**WHAT NEEDS TO BE DONE**
Return verbatim all lines from the first one in the records to the line with "host | idle", both ends kept.

**DATA EXCERPTS**

-- ==== Sys2Proof/Machine/Dispatch.lean ====
section
/-! DEFINITION. One arm per command: each calls the command's meaning. -/
namespace Sys2Proof.Machine
open Host
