-- ==== Sys2Proof/Machine/Outputs.lean ====
section
/-! DEFINITION. What Borlu-T drives at its memory controllers, its flash port and its power outputs (R345 to R347, R451, R452, R457, R480 to R482,
R485): read from the state, with nothing of its own. -/

namespace Sys2Proof.Machine

/-! ### The memory controllers (R345 to R347, R481) -/

/-- Whose slice a slice of a row is (R345). -/
inductive SliceUse
  | refresh | ingest | share | plane | scan | host | idle
deriving DecidableEq, Repr

/-- The clients in the order in which a row gives them slices, each with the low bit of its count (R345). -/
def sliceOrder : List (SliceUse × Nat) := [(.refresh, 20), (.ingest, 0), (.share, 4), (.plane, 8), (.scan, 12), (.host, 16)]

/-- The entry of the memory section of a schedule image for a row and stack (R345). -/
def memoryEntry (img : Bytes) (row stack : Nat) : Nat := fieldAt img (fieldAt img 40 4 + 4 * (24 * row + stack)) 4

/-- The use of slice `n` under an entry: the clients take their counts in order, and what is left is idle (R345). -/
def sliceOf (entry : Nat) : List (SliceUse × Nat) → Nat → SliceUse
  | [], _ => .idle
  | (c, lo) :: rest, n =>
    let k := bitsOf entry (lo + 3) lo
    if n < k then c else sliceOf entry rest (n - k)

/-- The use of slice `n` of a row in a stack; beyond the 256th MEM cycle of a long row REFRESH and INGEST slices alternate (R347). -/
def sliceUse (img : Bytes) (row stack n : Nat) : SliceUse :=
  if n < 16 then sliceOf (memoryEntry img row stack) sliceOrder n else if n % 2 = 0 then .refresh else .ingest

/-- A PHY update request is granted in MEM cycle `c` of a row: only at the start of a REFRESH slice; the grant ends with the slice (R481). -/
def updateGrant (img : Bytes) (row stack c : Nat) : Option (Nat × Nat) :=
  if c % 16 = 0 ∧ sliceUse img row stack (c / 16) = .refresh then some (c, c + 16) else none

/-- What a read of 8 bytes with their check bits finds (R481). -/
inductive WordRead
  | good | corrected | uncorrected
deriving DecidableEq, Repr

/-- The code in the stack's ECC bits corrects one wrong bit in every 8 bytes and detects two (R481); what it makes of more is in no rule. -/
def wordRead : Nat → Option WordRead
  | 0 => some .good
  | 1 => some .corrected
  | 2 => some .uncorrected
  | _ => none

/-- What a read of several 8-byte words finds: uncorrected where one of them is (R344, R481). -/
def burstRead (wrong : List Nat) : Option WordRead :=
  wrong.foldl (fun a n => match a, wordRead n with
    | none, _ | _, none => none
    | some .uncorrected, _ | _, some .uncorrected => some .uncorrected
    | some .corrected, _ | _, some .corrected => some .corrected
    | some .good, some .good => some .good) (some .good)

/-- The stacks are in self-refresh: in P2 (R481). -/
def Block.selfRefresh (b : Block) : Bool := b.power.phase == 2

/-! ### The flash port (R482) -/

/-- The address bytes of a flash command. -/
def FlashTable.addressBytes (t : FlashTable) : Nat := if t.fourByte then 4 else 3

/-- The lines on which the port reads. -/
def FlashTable.readLines (t : FlashTable) : Nat := if t.quad then 4 else 1

/-- Bytes a second that the port reads: four lines at 100 MHz, or one. -/
def FlashTable.readRate (t : FlashTable) : Nat := t.readLines * 12500000

/-- The bound of R442 on the boot of the stewards, in ms after the release of the dividers. -/
def FlashTable.bootBound (t : FlashTable) : Nat := if t.quad then 150 else 600

/-! ### The power outputs (R480, R485) -/

/-- pm_state: P0 while the block is in reset. -/
def State.pmState (s : State) : Nat := if s.tReset then 0 else s.t.power.phase

/-- pm_off_ready: low in reset. -/
def State.pmOffReady (s : State) : Bool := !s.tReset && s.t.power.offReady

/-- pm_therm_crit: any TEMP latch is set. -/
def State.pmThermCrit (s : State) : Bool := s.t.thermCrit

end Sys2Proof.Machine
end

**EXERCISE SOLUTION**
-- ==== Sys2Proof/Machine/Dispatch.lean ====
section
/-! DEFINITION. One arm per command: each calls the command's meaning. -/
namespace Sys2Proof.Machine
open Host
-- ==== Sys2Proof/Machine/Outputs.lean ====
section
/-! DEFINITION. What Borlu-T drives at its memory controllers, its flash port and its power outputs (R345 to R347, R451, R452, R457, R480 to R482,
R485): read from the state, with nothing of its own. -/

namespace Sys2Proof.Machine

/-! ### The memory controllers (R345 to R347, R481) -/

/-- Whose slice a slice of a row is (R345). -/
inductive SliceUse
  | refresh | ingest | share | plane | scan | host | idle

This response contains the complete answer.